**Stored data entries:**
☆ ☆ ☆ ☆

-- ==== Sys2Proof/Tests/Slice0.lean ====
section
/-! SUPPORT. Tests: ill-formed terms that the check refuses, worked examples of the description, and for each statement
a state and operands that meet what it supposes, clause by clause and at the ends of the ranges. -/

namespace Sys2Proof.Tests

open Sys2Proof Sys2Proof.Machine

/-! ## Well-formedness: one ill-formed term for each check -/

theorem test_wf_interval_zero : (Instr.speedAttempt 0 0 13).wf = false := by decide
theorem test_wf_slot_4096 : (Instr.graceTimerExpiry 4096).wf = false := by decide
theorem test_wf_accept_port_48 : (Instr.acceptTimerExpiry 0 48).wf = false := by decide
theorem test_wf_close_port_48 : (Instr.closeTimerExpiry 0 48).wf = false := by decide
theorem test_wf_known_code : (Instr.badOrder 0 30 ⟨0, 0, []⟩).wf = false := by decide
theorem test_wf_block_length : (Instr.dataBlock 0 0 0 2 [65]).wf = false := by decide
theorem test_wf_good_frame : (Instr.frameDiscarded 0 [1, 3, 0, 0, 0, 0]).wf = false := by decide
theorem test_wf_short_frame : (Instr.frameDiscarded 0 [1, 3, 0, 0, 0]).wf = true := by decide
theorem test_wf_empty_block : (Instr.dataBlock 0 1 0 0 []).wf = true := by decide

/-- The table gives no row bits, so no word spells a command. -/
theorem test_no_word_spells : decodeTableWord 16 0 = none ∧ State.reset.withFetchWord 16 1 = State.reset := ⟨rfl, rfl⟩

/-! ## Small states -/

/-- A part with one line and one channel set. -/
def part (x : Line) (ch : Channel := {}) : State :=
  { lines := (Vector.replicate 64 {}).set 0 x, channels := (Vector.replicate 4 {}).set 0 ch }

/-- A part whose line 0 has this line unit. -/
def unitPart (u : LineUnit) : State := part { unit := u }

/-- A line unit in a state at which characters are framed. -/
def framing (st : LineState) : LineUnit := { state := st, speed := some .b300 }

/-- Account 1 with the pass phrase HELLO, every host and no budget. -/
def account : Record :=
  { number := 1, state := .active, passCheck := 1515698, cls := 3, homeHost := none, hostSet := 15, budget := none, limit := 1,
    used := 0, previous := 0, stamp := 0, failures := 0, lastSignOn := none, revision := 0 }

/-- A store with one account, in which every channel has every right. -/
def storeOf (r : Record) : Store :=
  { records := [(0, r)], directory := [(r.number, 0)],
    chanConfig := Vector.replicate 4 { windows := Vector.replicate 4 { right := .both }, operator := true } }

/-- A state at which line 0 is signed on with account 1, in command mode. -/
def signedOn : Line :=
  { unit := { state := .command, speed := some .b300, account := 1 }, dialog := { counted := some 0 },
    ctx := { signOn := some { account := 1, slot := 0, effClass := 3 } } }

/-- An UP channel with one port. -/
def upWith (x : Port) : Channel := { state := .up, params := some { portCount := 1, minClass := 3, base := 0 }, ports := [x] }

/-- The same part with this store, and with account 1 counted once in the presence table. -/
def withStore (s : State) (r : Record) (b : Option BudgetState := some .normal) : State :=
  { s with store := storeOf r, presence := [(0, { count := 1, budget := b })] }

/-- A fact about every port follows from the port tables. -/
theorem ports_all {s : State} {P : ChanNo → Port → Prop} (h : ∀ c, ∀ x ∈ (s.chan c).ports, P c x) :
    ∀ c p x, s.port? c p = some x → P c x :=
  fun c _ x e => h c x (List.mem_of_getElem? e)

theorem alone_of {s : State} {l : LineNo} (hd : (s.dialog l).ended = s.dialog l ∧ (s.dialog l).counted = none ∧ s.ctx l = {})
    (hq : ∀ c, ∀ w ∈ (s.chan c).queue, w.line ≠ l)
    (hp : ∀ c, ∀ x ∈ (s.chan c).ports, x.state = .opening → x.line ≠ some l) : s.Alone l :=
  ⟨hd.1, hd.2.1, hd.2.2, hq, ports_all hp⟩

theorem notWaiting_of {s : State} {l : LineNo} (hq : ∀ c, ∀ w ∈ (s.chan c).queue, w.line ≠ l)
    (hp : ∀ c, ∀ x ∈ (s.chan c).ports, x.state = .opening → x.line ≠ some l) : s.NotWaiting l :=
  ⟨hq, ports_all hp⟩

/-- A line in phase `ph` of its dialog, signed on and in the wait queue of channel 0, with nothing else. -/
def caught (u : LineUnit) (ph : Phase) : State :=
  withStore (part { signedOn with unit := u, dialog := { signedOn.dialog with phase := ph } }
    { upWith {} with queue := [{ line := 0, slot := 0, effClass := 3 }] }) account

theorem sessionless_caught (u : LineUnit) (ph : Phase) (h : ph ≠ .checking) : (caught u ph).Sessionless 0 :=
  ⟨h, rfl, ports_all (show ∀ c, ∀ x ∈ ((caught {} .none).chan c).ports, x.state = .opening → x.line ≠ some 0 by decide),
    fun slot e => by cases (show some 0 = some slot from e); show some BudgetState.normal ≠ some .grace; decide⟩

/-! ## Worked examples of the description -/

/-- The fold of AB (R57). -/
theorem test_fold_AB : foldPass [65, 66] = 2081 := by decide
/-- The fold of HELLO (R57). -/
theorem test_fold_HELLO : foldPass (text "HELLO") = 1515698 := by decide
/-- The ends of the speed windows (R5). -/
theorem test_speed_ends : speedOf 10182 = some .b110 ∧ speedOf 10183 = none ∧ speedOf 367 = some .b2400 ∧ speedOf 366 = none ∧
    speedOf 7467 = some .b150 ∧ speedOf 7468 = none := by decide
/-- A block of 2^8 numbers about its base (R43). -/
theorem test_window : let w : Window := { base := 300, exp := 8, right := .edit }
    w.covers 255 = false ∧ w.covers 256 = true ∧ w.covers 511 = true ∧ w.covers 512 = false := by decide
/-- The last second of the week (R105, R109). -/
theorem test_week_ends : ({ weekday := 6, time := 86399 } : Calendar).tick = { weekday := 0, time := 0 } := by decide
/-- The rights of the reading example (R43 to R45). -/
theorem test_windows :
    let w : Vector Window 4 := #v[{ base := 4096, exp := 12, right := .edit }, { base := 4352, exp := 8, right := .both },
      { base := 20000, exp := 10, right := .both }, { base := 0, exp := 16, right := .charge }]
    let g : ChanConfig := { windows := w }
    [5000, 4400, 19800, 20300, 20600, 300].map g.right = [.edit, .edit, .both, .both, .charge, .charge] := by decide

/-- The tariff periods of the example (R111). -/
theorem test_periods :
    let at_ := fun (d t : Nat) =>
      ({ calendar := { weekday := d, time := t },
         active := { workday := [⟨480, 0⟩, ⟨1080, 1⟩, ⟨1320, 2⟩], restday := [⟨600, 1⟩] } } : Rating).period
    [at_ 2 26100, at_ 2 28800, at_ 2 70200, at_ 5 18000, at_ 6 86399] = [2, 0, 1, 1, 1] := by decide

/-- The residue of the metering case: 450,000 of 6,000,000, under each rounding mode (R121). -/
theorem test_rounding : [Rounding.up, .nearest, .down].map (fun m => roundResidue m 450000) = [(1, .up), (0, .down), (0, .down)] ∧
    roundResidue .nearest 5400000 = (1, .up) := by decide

☆ ☆ ☆ ☆

**EXERCISE AIM:** Lines containing the word "signedOn": copy every one of them from the records above.

**WORKED SOLUTION:**
def signedOn : Line :=
  withStore (part { signedOn with unit := u, dialog := { signedOn.dialog with phase := ph } }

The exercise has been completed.